Assignment:
Look through the records and copy each line that has "zipIdx" in it.

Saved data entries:
/-! The macro's bookkeeping (R127, Table 5.4) -/

/-- A stage: `he.lin` by its diagonals' scale, then `he.rescale`, each within the capacity test. -/
def stageScale (q : ParamSet) (bm : Nat) (lv : Nat × Nat) (dscale : Nat) : Option (Nat × Nat) :=
  let z := (fmul fp64 0 lv.2 dscale).1
  let y := (fdivNat fp64 0 z (q.prime lv.1)).1
  if 1 ≤ lv.1 ∧ !capBad q bm lv.1 z ∧ !scaleBelow y ∧ !capBad q bm (lv.1 - 1) y then some (lv.1 - 1, y) else none
/-- The levels and scales at which EvalMod begins, and at which the macro ends, every command of it within its checks under a message
bound: the context's at registration, and 0, which none exceeds, once the plan stands. -/
def Plan.trace (p : Plan) (q : ParamSet) (bm : Nat) (dscale : Nat → Nat) : Option ((Nat × Nat) × Nat × Nat) :=
  match (p.cts.map (fun (t : Stage) => dscale t.diag)).foldlM (stageScale q bm) (q.L - 1, p.scaleIn) with
  | none => none
  | some a =>
    match p.run q bm a.1 a.2 with
    | none => none
    | some (_, l, sc) => ((p.stc.map (fun (t : Stage) => dscale t.diag)).foldlM (stageScale q bm) (l, sc)).map (fun z => (a, z))
/-- Level after EvalMod. -/
def Plan.midLevel (p : Plan) (q : ParamSet) : Nat := q.L - 1 - p.cts.length - p.modLevels
/-- The macro ends as the record says (R127). -/
def Plan.traceOk (p : Plan) (q : ParamSet) (bm : Nat) (dscale : Nat → Nat) : Bool :=
  match p.trace q bm dscale with
  | some (a, z) => ((p.run q bm a.1 a.2).map (fun v => v.2.1)) == some (p.midLevel q) && z == (p.outLevel q, p.scaleOut)
  | none => false

/-- Fold keys (Table 5.1). -/
def Plan.folds (p : Plan) (q : ParamSet) : Nat := q.log2n - 1 - p.log2slots
/-- The primitives of one refresh of operand `pos` (Table 5.4). Registers 0 to 7 and 8 to 15 are the program's on the two ciphertexts,
20 and 21 the macro's; every operand has 32 of its own. Where Split leaves one ciphertext (`log2slots` below log2 N − 1), Table 5.4 does
not say how its two halves join: DESIGN CHOICE, X^(N/2) times (conjugate − itself) is added to (itself + conjugate), in that order of the
`he.sub`. Log entry 62. -/
def Plan.prims (p : Plan) (q : ParamSet) (dscale : Nat → Nat) (pos : Nat) (drop c2s : Bool) : List Prim :=
  let raise : List Prim :=
    if drop then [⟨0x10B, 20, pos, 1, 0⟩, ⟨0x10C, 20, 20, 0, q.L - 1⟩] else [⟨0x10C, 20, pos, 1, q.L - 1⟩]
  let full := p.folds q == 0
  let stages (n base src : Nat) : List Prim :=
    (List.range n).flatMap (fun i => [⟨0x10E, 20, if i = 0 then src else 20, 0, base + i⟩, ⟨0x10A, 20, 20, 0, 0⟩])
  let fold : List Prim := (List.range (p.folds q)).flatMap (fun j => [⟨0x108, 21, 20, 0, p.fold + j⟩, ⟨0x100, 20, 20, 21, 0⟩])
  let split : List Prim :=
    [⟨0x108, 21, 20, 0, p.conj⟩, ⟨0x100, 0, 20, 21, 0⟩, ⟨0x101, 8, 21, 20, 0⟩, ⟨pMono, if full then 8 else 0, 8, 0, if full then 0 else 1⟩]
  let prog : List Prim := match p.trace q 0 dscale with
    | some (a, _) => ((p.run q 0 a.1 a.2).map (fun v => v.1)).getD []
    | none => []
  let eval : List Prim := if full then prog.flatMap (fun x => [x, { x with d := x.d + 8, a := x.a + 8, b := x.b + 8 }]) else prog
  let combine : List Prim := if full then [⟨pMono, 8, 8, 0, 0⟩, ⟨0x100, 20, 0, 8, 0⟩] else []
  let body := raise ++ stages p.cts.length 0 20 ++ fold ++ split ++ eval ++ combine
    ++ (if c2s then [] else stages p.stc.length 64 (if full then 20 else 0))
  -- a raise from the operand's card has b = 1 and the operand's position as its source
  body.map (fun x =>
    { x with d := x.d + 32 * pos, a := if (x.op == 0x10B || x.op == 0x10C) && x.b == 1 then x.a else x.a + 32 * pos
             b := if x.op == 0x10B || x.op == 0x10C then x.b else x.b + 32 * pos })
/-- The register that holds a refresh's result. -/
def Plan.outReg (p : Plan) (q : ParamSet) (pos : Nat) (c2s : Bool) : Nat := 32 * pos + if c2s && p.folds q != 0 then 0 else 20

/-- Keys and diagonals that a plan names (R131). -/
def State.planKeys (s : State) (c : Nat) (p : Plan) (q : ParamSet) : List Card :=
  let hs := [p.relin, p.conj] ++ (List.range (p.folds q)).map (· + p.fold)
    ++ (p.cts ++ p.stc).flatMap (fun t => (List.range (t.n1 + t.n2 - 2)).map (· + t.keys))
  hs.filterMap (s.card c)
def State.planDiags (s : State) (c : Nat) (p : Plan) : List Card := (p.cts ++ p.stc).filterMap (fun t => s.card c t.diag)
def State.diagScale (s : State) (c h : Nat) : Nat := ((s.card c h).map (fun x => x.scale)).getD 0

/-- Keys that a primitive streams (Table 5.4). The two EvalMod ciphertexts share a pass (R133), which the first one takes. -/
def Plan.primKeys (p : Plan) (x : Prim) : List Nat :=
  if x.op = 0x108 then [x.arg]
  else if x.op = 0x106 then (if x.d % 32 < 8 then [p.relin] else [])
  else if x.op = 0x10E then
    match if x.arg < 64 then p.cts[x.arg]? else p.stc[x.arg - 64]? with
    | some t => (List.range (t.n1 + t.n2 - 2)).map (· + t.keys)
    | none => []
  else []

/-! Scratch (R133, R134) -/

/-- Refreshes of a plan in flight. -/
def Ctx.jobsOf (x : Ctx) (id : Nat) : List Job :=
  x.streams.flatMap (fun t => t.2.window.filterMap (fun e => if e.2.phase == .issued then e.2.job.filter (fun j => j.plan == id) else none))
/-- Where a refresh keeps its intermediates: carrels when it may, else the first free scratch slot, or none free. -/
def State.placeJob (s : State) (c id : Nat) (p : Plan) (q : ParamSet) (prims : List Prim) : Job :=
  let held := (s.ctx c).jobsOf id
  let carrel := p.carrel && held.isEmpty && decide (refreshSlots q ≤ (s.boundFree p.wing c).length)
  let free := (List.range p.scratchSlots).find? (fun k => held.all (fun j => j.inCarrel || j.scratch != k))
  { plan := id, prims := prims, regs := [], inCarrel := carrel, scratch := free.getD p.scratchSlots }
/-- The range test of a refresh (R131). -/
def rangeFails (x : Ctx) (p : Plan) (q : ParamSet) (v : Nat) : Bool :=
  decide (256 * (Nat.log2 (q.prime 0) : Int) - p.margin < oplus (scaleBits true p.scaleIn + x.bm) v) || v == 0xFFFF
/-- What ends a refresh at its checks 6 to 8 (R131, R135): `v` the estimate of its operand, `d` its result. -/
def State.refreshFate (s : State) (c : Nat) (p : Plan) (q : ParamSet) (v : Nat) (d : Card) (poisoned : Bool) : Option Status :=
  if poisoned || (s.planDiags c p).any (fun k => k.poison) then some .poisonedInput
  else if capFails (s.ctx c) q d then some .levelExhausted
  else if precFails q d || rangeFails (s.ctx c) p q v then some .noiseExhausted
  else none
/-- The refresh of one operand of an auto-refresh (R109, R130, R131, R137): the status that refuses it, or what ends it at issue. -/
def State.refreshCheck (s : State) (c : Nat) (p : Plan) (q : ParamSet) (a : Card) : Except Status (Option Status) := do
  need (a.comps == 2 && !a.raised) .badParameter
  need (p.set == a.set && a.scale == p.scaleIn) .parameterMismatch
  need ((s.planKeys c p q).all (fun k => !k.damaged)) .uncorrectableMemory
  .ok (s.refreshFate c p q a.noise (p.refreshed q a) false)
/-- The refreshes of every operand: the first that does not end with OK decides. -/
def State.refreshChecks (s : State) (c : Nat) (p : Plan) (q : ParamSet) : List Card → Except Status (Option Status)
  | [] => .ok none
  | a :: r => match s.refreshCheck c p q a with
    | .ok none => s.refreshChecks c p q r
    | z => z

/-- The verdict of a homomorphic command from its bookkeeping (R107), with auto-refresh of its ciphertext operands (R109, R137). The wrap test
of R154 alone, which is none of R107's, starts no refresh (DEDUCED, log entry 68). -/
def State.heVerdict (s : State) (c : Nat) (t : Stream) (p : ParamSet) (ops : List Card) (build : List Card → Except Status HeOut) : Checked :=
  let x := s.ctx c
  match build ops with
  | .error e => .error e
  | .ok o =>
    let fail (o : HeOut) : Option Status :=
      if o.cap then some .levelExhausted else if o.prec || o.wrap then some .noiseExhausted else none
    let v : Verdict := { dests := o.dests, keys := o.keys, level := o.level }
    if o.poisoned then .ok { v with fate := some .poisonedInput }
    else match fail o with
      | none => .ok v
      | some st =>
        match x.autoRefresh && p.scheme == 1 && (o.cap || o.prec), x.planFor ((ops.headD { kind := .clear }).accession) t.wing with
        | true, some (id, plan) =>
          match s.refreshChecks c plan p ops, build (ops.map (plan.refreshed p)) with
          | .error e, _ => .error e
          | .ok (some e), _ => .ok { v with fate := some e }
          | .ok none, .error e => .error e
          | .ok none, .ok o2 =>
            let v2 : Verdict := { dests := o2.dests, keys := o2.keys, level := o2.level, fate := fail o2 }
            let prims := ops.zipIdx.flatMap (fun a => plan.prims p (s.diagScale c) a.2 (decide (0 < a.1.level)) false)
            if v2.fate.isSome then .ok v2 else
            let jb := { s.placeJob c id plan p prims with keys := o2.keys, level := o2.level }
            let k := plan.primKeys (prims.headD ⟨0, 0, 0, 0, 0⟩)
            .ok { v2 with job := some jb, keys := k, level := 0 }
        | _, _ => .ok { v with fate := some st }

/-! Registration -/

/-- A stage entry, refused when its reserved bytes are not zero (Table 5.2). -/
def parseStage (b : List Byte) (i : Nat) : Option Stage :=
  let a := 64 + 16 * i
  if zeroAt b (a + 6) 10 then some { diag := fld b a 2, keys := fld b (a + 2) 2, n1 := fld b (a + 4) 1, n2 := fld b (a + 5) 1 } else none
/-- `n` records of `len` bytes, in order. -/
def recordsOf (len : Nat) : Nat → List Byte → List (List Byte)
  | 0, _ => []
  | n + 1, b => b.take len :: recordsOf len n (b.drop len)
/-- The program and constants of a program card (R126). -/
def State.readProgram (s : State) (c h : Nat) : Except Status (List EvalStep × List (Nat × Nat)) :=
  match s.card c h with
  | none => .error .badParameter
  | some cd =>
    if cd.kind ≠ .clear ∨ cd.rank ≠ 1 ∨ cd.pitch.getD 0 0 ≠ 1 ∨ cd.slotCount * cd.elem.size ≠ 5120 then .error .badParameter
    else match s.get c cd.base cd.base 5120 with
      | .error e => .error e.1
      | .ok b =>
        let consts := recordsOf 16 256 (b.drop 1024)
        if consts.any (fun r => !zeroAt r 9 7) then .error .badParameter
        else match parseSteps ((recordsOf 4 256 b).map leNat) with
          | none => .error .badParameter
          | some st => .ok (st, consts.map (fun r => (fld r 0 8, fld r 8 1)))
/-- A key of a plan: kind, home wing and g (R127). -/
def planKeyOk (wing kind : Nat) (g : Option Nat) (k : Option Card) : Bool :=
  match k with
  | some k => k.kind == .key && k.keyKind == kind && k.wing == wing && (match g with | some g => k.aux == g | none => true)
  | none => false
/-- A stage's diagonals and keys suit it (R117). -/
def State.stageOk (s : State) (c wing level : Nat) (q : ParamSet) (t : Stage) : Bool :=
  (match s.card c t.diag with
   | some d => d.kind == .plaintext && d.layout == .bitrev && decide (t.n1 * t.n2 ≤ d.polys ∧ level ≤ d.level)
   | none => false)
  && decide (1 ≤ t.n1 ∧ 1 ≤ t.n2 ∧ t.n1 * t.n2 ≤ q.n / 2 ∧ t.keys + (t.n1 + t.n2 - 2) ≤ 65536)
  && (t.n1 + t.n2 != 2 || t.keys == 0)
  && ((List.range (t.n1 - 1)).map (fun i => (i, i + 1)) ++ (List.range (t.n2 - 1)).map (fun j => (t.n1 - 1 + j, (j + 1) * t.n1))).all (fun r =>
      planKeyOk wing kGalois (some (powMod (2 * q.n) 5 r.2)) (s.card c (t.keys + r.1)))
/-- The scratch extent lies where it may (R127). -/
def State.scratchOk (s : State) (c wing a slots : Nat) (q : ParamSet) : Bool :=
  let n := slots * scratchBytes q
  a % 65536 == 0 && decide (dpaStack a / 4 = wing ∧ a < 2 ^ 40 ∧ a % 2 ^ 36 + n ≤ s.grade.stackBytes)
    && !s.hitsKey c 65536 a n && !s.hitsCard c 65536 a n (fun y => y.place == .hbm)

/-- The plan that a record spells, or why it is refused with BAD_PARAMETER, PARAMETER_MISMATCH or KEY_MISMATCH (R127, R128). -/
def State.planOf (s : State) (c : Nat) (b : List Byte) : Except Status (Nat × Plan) :=
  let n1 := fld b 18 1
  let n2 := fld b 19 1
  let bad : Except Status (Nat × Plan) := .error .badParameter
  match s.pset c (fld b 4 4), (List.range (n1 + n2)).mapM (parseStage b) with
  | some q, some st =>
    if b.length ≠ 64 + 16 * (n1 + n2) then bad
    else match s.readProgram c (fld b 50 2) with
      | .error e => .error e
      | .ok pr =>
        let p : Plan :=
          { set := fld b 4 4, accession := fld b 8 8, wing := fld b 16 1, log2slots := fld b 17 1, modLevels := fld b 20 1
            scratchSlots := fld b 21 1, carrel := (fld b 22 1).testBit 0, scaleIn := fld b 24 8, scaleOut := fld b 32 8
            margin := fld b 40 2, err := fld b 42 2, relin := fld b 44 2, conj := fld b 46 2, fold := fld b 48 2
            program := fld b 50 2, scratch := fld b 56 8, cts := st.take n1, stc := st.drop n1, steps := pr.1, consts := pr.2 }
        let used := n1 + n2 + p.modLevels
        if fld b 0 4 = 0 ∨ q.scheme ≠ 1 ∨ q.K = 0 ∨ p.accession = 0 ∨ 3 < p.wing ∨ p.log2slots < 3 ∨ q.log2n - 1 < p.log2slots
            ∨ n1 < 1 ∨ 4 < n1 ∨ n2 < 1 ∨ 4 < n2 ∨ p.modLevels < 1 ∨ 16 < p.modLevels ∨ p.scratchSlots < 1 ∨ 16 < p.scratchSlots
            ∨ 2 ≤ fld b 22 1 ∨ fld b 23 1 ≠ 0 ∨ fld b 52 4 ≠ 0 ∨ (p.folds q = 0 ∧ p.fold ≠ 0) ∨ 65536 < p.fold + p.folds q ∨ q.L - 1 < used then bad
        else if !planKeyOk p.wing kRelin none (s.card c p.relin) || !planKeyOk p.wing kGalois (some (2 * q.n - 1)) (s.card c p.conj)
            || !(List.range (p.folds q)).all (fun j => planKeyOk p.wing kGalois (some (powMod (2 * q.n) 5 (2 ^ (p.log2slots + j)))) (s.card c (p.fold + j)))
            || !p.cts.zipIdx.all (fun t => s.stageOk c p.wing (q.L - 1 - t.2) q t.1)
            || !p.stc.zipIdx.all (fun t => s.stageOk c p.wing (p.midLevel q - t.2) q t.1)
            || !s.scratchOk c p.wing p.scratch p.scratchSlots q || !p.traceOk q (s.ctx c).bm (s.diagScale c)
            || (s.ctx c).plans.any (fun x => x.1 == fld b 0 4 || (x.2.accession == p.accession && x.2.wing == p.wing)) then bad
        else if (s.planKeys c p q ++ s.planDiags c p).any (fun k => k.set != p.set) then .error .parameterMismatch
        else if (s.planKeys c p q).any (fun k => k.accession != p.accession) then .error .keyMismatch
        else .ok (fld b 0 4, p)
  | _, _ => bad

Solved problem:
            let prims := ops.zipIdx.flatMap (fun a => plan.prims p (s.diagScale c) a.2 (decide (0 < a.1.level)) false)
            || !p.cts.zipIdx.all (fun t => s.stageOk c p.wing (q.L - 1 - t.2) q t.1)
            || !p.stc.zipIdx.all (fun t => s.stageOk c p.wing (p.midLevel q - t.2) q t.1)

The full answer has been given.